Ellesmere Port car plant could close in a ‘no-deal’ Brexit, says Vauxhall owner

Around 900 people are employed producing the Astra at the Liverpool city region site but French owner PSA says it has lined up an alternative for a new Astra model. Tony McDonough reports

Vauxhall Astra, Ellesmere Port
Vauxhall workers at Ellesmere Port produce the Astra model

 

Vauxhall’s owner PSA is already lining up a mainland Europe alternative to Ellesmere Port to produce the new Astra in the event of a damaging Brexit deal.

Casting further doubt on the future of the Liverpool city region factory, which currently employs around 900 people, the chief executive of PSA, Carlos Tavares told the Financial Times that post-Brexit profitability was key to the site’s future.

Fence-based PSA, owner of the Peugeot brand,  acquired the Opel and Vauxhall from General Motors Co for £1.9bn early in 2018 to become the second-biggest carmaker in Europe by sales.

Workers at Ellesmere Port currently produce around 140,000 Astras every year and it is hoped they will also assemble the next generation Astra model. But Mr Tavares said: “We have an alternative to Ellesmere Port.

“Frankly I would prefer to put it (the Astra) in Ellesmere Port but if the conditions are bad and I cannot make it profitable, then I have to protect the rest of the company and I will not do it.”

Since Boris Johnson replaced Theresa May as British Prime Minister last week, the Government’s stance towards the EU has hardened with the possibility of a ‘no-deal’ Brexit now growing by the day.

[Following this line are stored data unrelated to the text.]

-- ==== Sys2Proof/Laws/FramesCompute.lean ====
section
/-! SUPPORT. Frames of the escapement, the arrays, the vector unit, the scatter unit and the packer: for each operation, the
components it may change, and that it keeps a well-kept state well kept. -/

namespace Sys2Proof.Machine
open State

theorem State.notice_frame (s : State) (rid) (bit_) : s.Frame (fields [.runs]) (State.notice s rid bit_) := by
  unfold State.notice
  refine Frame.step (State.onRun_frame ..) (by decide) ?_
  first | with_reducible exact Frame.refl | assumption

theorem State.discardDup_frame (s : State) (core) :
    s.Frame (fields [.runs, .tally, .flashTally])
      (State.discardDup s core) := by
  unfold State.discardDup
  extract_lets -merge -underBinder +onlyGivenNames x
  refine Frame.cut (x := x) (fun hx => ?_) ?_
  · try clear_value x
    refine Frame.withSome ?_ (fun _ => ?_)
    · first | with_reducible exact Frame.refl | assumption
    · refine Frame.step (State.notice_frame ..) (by decide) ?_
      first | with_reducible exact Frame.refl | assumption
  · subst x
    refine Frame.step (State.countCore_frame ..) (by decide) ?_
    first | with_reducible exact Frame.refl | assumption

theorem State.offerWrite_frame (s : State) (core) (w) :
    s.Frame (fields [.parts, .cores, .runs, .tally, .flashTally])
      (State.offerWrite s core w).2 := by
  unfold State.offerWrite
  extract_lets -merge -underBinder +onlyGivenNames x
  refine Frame.cut (x := x) (fun hx => ?_) ?_
  · try clear_value x
    extract_lets -merge -underBinder +onlyGivenNames x
    try clear_value x
    refine Frame.ite2 ?_ ?_
    · extract_lets -merge -underBinder +onlyGivenNames x
      refine Frame.cut (x := x) (fun hx => ?_) ?_
      · try clear_value x
        refine Frame.mk2 ?_
        refine Frame.step (State.countCore_frame ..) (by decide) ?_
        first | with_reducible exact Frame.refl | assumption
      · subst x
        refine Frame.step (State.onCore_frame ..) (by decide) ?_
        first | with_reducible exact Frame.refl | assumption
    · split
      · refine Frame.ite2 ?_ ?_
        · refine Frame.mk2 ?_
          refine Frame.step (State.discardDup_frame ..) (by decide) ?_
          first | with_reducible exact Frame.refl | assumption
        · split
          · refine Frame.mk2 ?_
            first | with_reducible exact Frame.refl | assumption
          · refine Frame.mk2 ?_
            refine Frame.step (State.setCore_frame ..) (by decide) ?_
            first | with_reducible exact Frame.refl | assumption
  · subst x
    refine Frame.step (State.perturbedOn_frame ..) (by decide) ?_
    refine Frame.step (State.perturbedOn_frame ..) (by decide) ?_
    first | with_reducible exact Frame.refl | assumption

theorem State.coreWrite_frame (s : State) (core) (w) :
    s.Frame (fields [.freeCount, .parts, .cmds, .ended, .cores, .counters, .routes, .runs, .streams, .channels,
      .leases, .tally, .flashTally])
      (State.coreWrite s core w) := by
  unfold State.coreWrite
  extract_lets -merge -underBinder +onlyGivenNames x
  try clear_value x
  split
  · split
    · refine Frame.step (State.onRun_frame ..) (by decide) ?_
      first
        | with_reducible exact Frame.refl
        | assumption
        | (refine Frame.step (Frame.snd ‹_› (State.offerWrite_frame ..)) (by decide) ?_
           first | with_reducible exact Frame.refl | assumption)
    · refine Frame.step (State.failRun_frame ..) (by decide) ?_
      first
        | with_reducible exact Frame.refl
        | assumption
        | (refine Frame.step (Frame.snd ‹_› (State.offerWrite_frame ..)) (by decide) ?_
           first | with_reducible exact Frame.refl | assumption)
    · refine Frame.step (State.notice_frame ..) (by decide) ?_
      first
        | with_reducible exact Frame.refl
        | assumption
        | (refine Frame.step (Frame.snd ‹_› (State.offerWrite_frame ..)) (by decide) ?_
           first | with_reducible exact Frame.refl | assumption)

theorem execLetterboxWriteArrival_frame (core) (write) (s : State) :
    s.FrameOut (fields [.freeCount, .parts, .cmds, .ended, .cores, .counters, .routes, .runs, .streams, .channels,
      .leases, .tally, .flashTally])
      (execLetterboxWriteArrival core write s) := by
  unfold execLetterboxWriteArrival
  refine FrameOut.checked ?_
  refine Frame.onlyIf ?_ ?_
  · first | with_reducible exact Frame.refl | assumption
  · refine Frame.step (State.coreWrite_frame ..) (by decide) ?_
    first | with_reducible exact Frame.refl | assumption

theorem State.writePad_frame {s t : State} {core h off data} (e : s.writePad core h off data = some t) :
    s.Frame (fields [.cores]) t := by
  unfold State.writePad at e
  obtain ⟨c, _, rfl⟩ := Option.map_eq_some_iff.mp e
  exact State.setCore_frame ..

theorem execBankDrainComplete_frame (core) (bank) (s : State) :
    s.FrameOut (fields [.cores, .tally, .flashTally])
      (execBankDrainComplete core bank s) := by
  unfold execBankDrainComplete
  refine FrameOut.checked ?_
  extract_lets -merge -underBinder +onlyGivenNames x
  try clear_value x
  refine Frame.ite ?_ ?_
  · first | with_reducible exact Frame.refl | assumption
  · extract_lets -merge -underBinder +onlyGivenNames x
    try clear_value x
    extract_lets -merge -underBinder +onlyGivenNames x
    try clear_value x
    refine Frame.step (State.count_frame ..) (by decide) ?_
    refine Frame.step (State.setCore_frame ..) (by decide) ?_
    first | with_reducible exact Frame.refl | assumption

theorem State.finishLoads_frame (s : State) :
    s.Frame (fields [.cmds, .ended, .routes, .tally, .flashTally])
      (State.finishLoads s) := by
  unfold State.finishLoads
  refine Frame.foldl (fun _ _ _ => ?_) ?_
  · split
    · first | with_reducible exact Frame.refl | assumption
    · refine Frame.ite ?_ ?_
      · refine Frame.step (State.complete_frame ..) (by decide) ?_
        refine Frame.step (State.onRoute_frame ..) (by decide) ?_
        first | with_reducible exact Frame.refl | assumption
      · first | with_reducible exact Frame.refl | assumption
  · first | with_reducible exact Frame.refl | assumption

theorem execBankPowerUpComplete_frame (core) (bank) (s : State) :
    s.FrameOut (fields [.parts, .cmds, .ended, .cores, .counters, .routes, .streams, .channels, .leases, .tally,
      .flashTally])
      (execBankPowerUpComplete core bank s) := by
  unfold execBankPowerUpComplete
  refine FrameOut.checked ?_
  extract_lets -merge -underBinder +onlyGivenNames x
  try clear_value x
  refine Frame.ite ?_ ?_
  · first | with_reducible exact Frame.refl | assumption
  · extract_lets -merge -underBinder +onlyGivenNames x
    try clear_value x
    refine Frame.step (State.settle_frame ..) (by decide) ?_
    refine Frame.step (State.finishLoads_frame ..) (by decide) ?_
    refine Frame.step (State.onCore_frame ..) (by decide) ?_
    refine Frame.step (State.count_frame ..) (by decide) ?_
    refine Frame.step (State.setCore_frame ..) (by decide) ?_
    first | with_reducible exact Frame.refl | assumption

theorem State.endReceive_frame (s : State) (ch) :
    s.Frame (fields [.cmds, .ended, .channels, .tally, .flashTally])
      (State.endReceive s ch) := by
  unfold State.endReceive
  split
  · first | with_reducible exact Frame.refl | assumption
  · refine Frame.ite ?_ ?_
    · first | with_reducible exact Frame.refl | assumption
    · refine Frame.step (State.complete_frame ..) (by decide) ?_
      refine Frame.step (State.onChannel_frame ..) (by decide) ?_
      first | with_reducible exact Frame.refl | assumption

theorem State.landed_frame (s : State) (core) (l) (b) :
    s.Frame (fields [.outbox, .freeCount, .fns, .parts, .cmds, .ended, .cores, .counters, .routes, .runs,
      .streams, .channels, .ports, .cascade, .leases, .health, .tally, .flashTally])
      (State.landed s core l b) := by
  unfold State.landed
  extract_lets -merge -underBinder +onlyGivenNames x
  refine Frame.cut (x := x) (fun hx => ?_) ?_
  · try clear_value x
    split
    · refine Frame.step (State.tryEnd_frame ..) (by decide) ?_
      refine Frame.step (State.onRun_frame ..) (by decide) ?_
      first | with_reducible exact Frame.refl | assumption
    · refine Frame.step (State.endReceive_frame ..) (by decide) ?_
      refine Frame.step (State.onChannel_frame ..) (by decide) ?_
      first | with_reducible exact Frame.refl | assumption
    · refine Frame.step (State.send_frame ..) (by decide) ?_
      first | with_reducible exact Frame.refl | assumption
    · first | with_reducible exact Frame.refl | assumption
  · subst x
    split
    · first | with_reducible exact Frame.refl | assumption
    · refine Frame.step (State.onStream_frame ..) (by decide) ?_
      first | with_reducible exact Frame.refl | assumption

theorem execLetterboxWriteLanded_frame (core) (landing) (s : State) :
    s.FrameOut (fields [.outbox, .freeCount, .fns, .parts, .cmds, .ended, .cores, .counters, .routes, .runs,
      .streams, .channels, .ports, .cascade, .leases, .health, .tally, .flashTally])
      (execLetterboxWriteLanded core landing s) := by
  unfold execLetterboxWriteLanded
  refine FrameOut.checked ?_
  refine Frame.onlyIf ?_ ?_
  · first | with_reducible exact Frame.refl | assumption
  · extract_lets -merge -underBinder +onlyGivenNames x
    try clear_value x
    refine Frame.withSome ?_ (fun _ => ?_)
    · first | with_reducible exact Frame.refl | assumption
    · extract_lets -merge -underBinder +onlyGivenNames x
      try clear_value x
      split
      · refine Frame.step (State.setCore_frame ..) (by decide) ?_
        first | with_reducible exact Frame.refl | assumption
      · extract_lets -merge -underBinder +onlyGivenNames x
        try clear_value x
        extract_lets -merge -underBinder +onlyGivenNames x
        try clear_value x
        refine Frame.step (State.settle_frame ..) (by decide) ?_
        refine Frame.step (State.landed_frame ..) (by decide) ?_
        refine Frame.step (State.setCore_frame ..) (by decide) ?_
        first | with_reducible exact Frame.refl | assumption

theorem execBankAccessGrant_frame (core) (bank) (s : State) :
    s.FrameOut (fields [.parts, .cores, .tally, .flashTally])
      (execBankAccessGrant core bank s) := by
  unfold execBankAccessGrant
  refine FrameOut.checked ?_
  refine Frame.onlyIf ?_ ?_
  · first | with_reducible exact Frame.refl | assumption
  · extract_lets -merge -underBinder +onlyGivenNames x
    try clear_value x
    refine Frame.withSome ?_ (fun _ => ?_)
    · first | with_reducible exact Frame.refl | assumption
    · extract_lets -merge -underBinder +onlyGivenNames x
      try clear_value x
      refine Frame.step (State.countCore_frame ..) (by decide) ?_
      refine Frame.step (State.perturbedOn_frame ..) (by decide) ?_
      refine Frame.step (State.setCore_frame ..) (by decide) ?_
      first | with_reducible exact Frame.refl | assumption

PSA’s current thinking is to produce the new Astra at Ellesmere Port and at another plant in Germany. But the company has long been worried about the impact of Brexit on the viability of the site.

Over the past 18 months there have been hundreds of job losses at the plant as part of an ongoing restructuring plan to make to leaner and more efficient. That programme is ongoing although PSA has committed to avoiding compulsory redundancies.

PSA confirmed on Monday that Ellesmere Port was still its number one choice, along with  Russelsheim, for the new Astra but warned that depended on the final terms of the UK’s Brexit deal.

In a statement it said: “PSA Groupe has put in to place a comprehensive ‘no-deal’ contingency plan that covers human resources, taxation, customs, logistics, production, regulation, supply chain and IT.”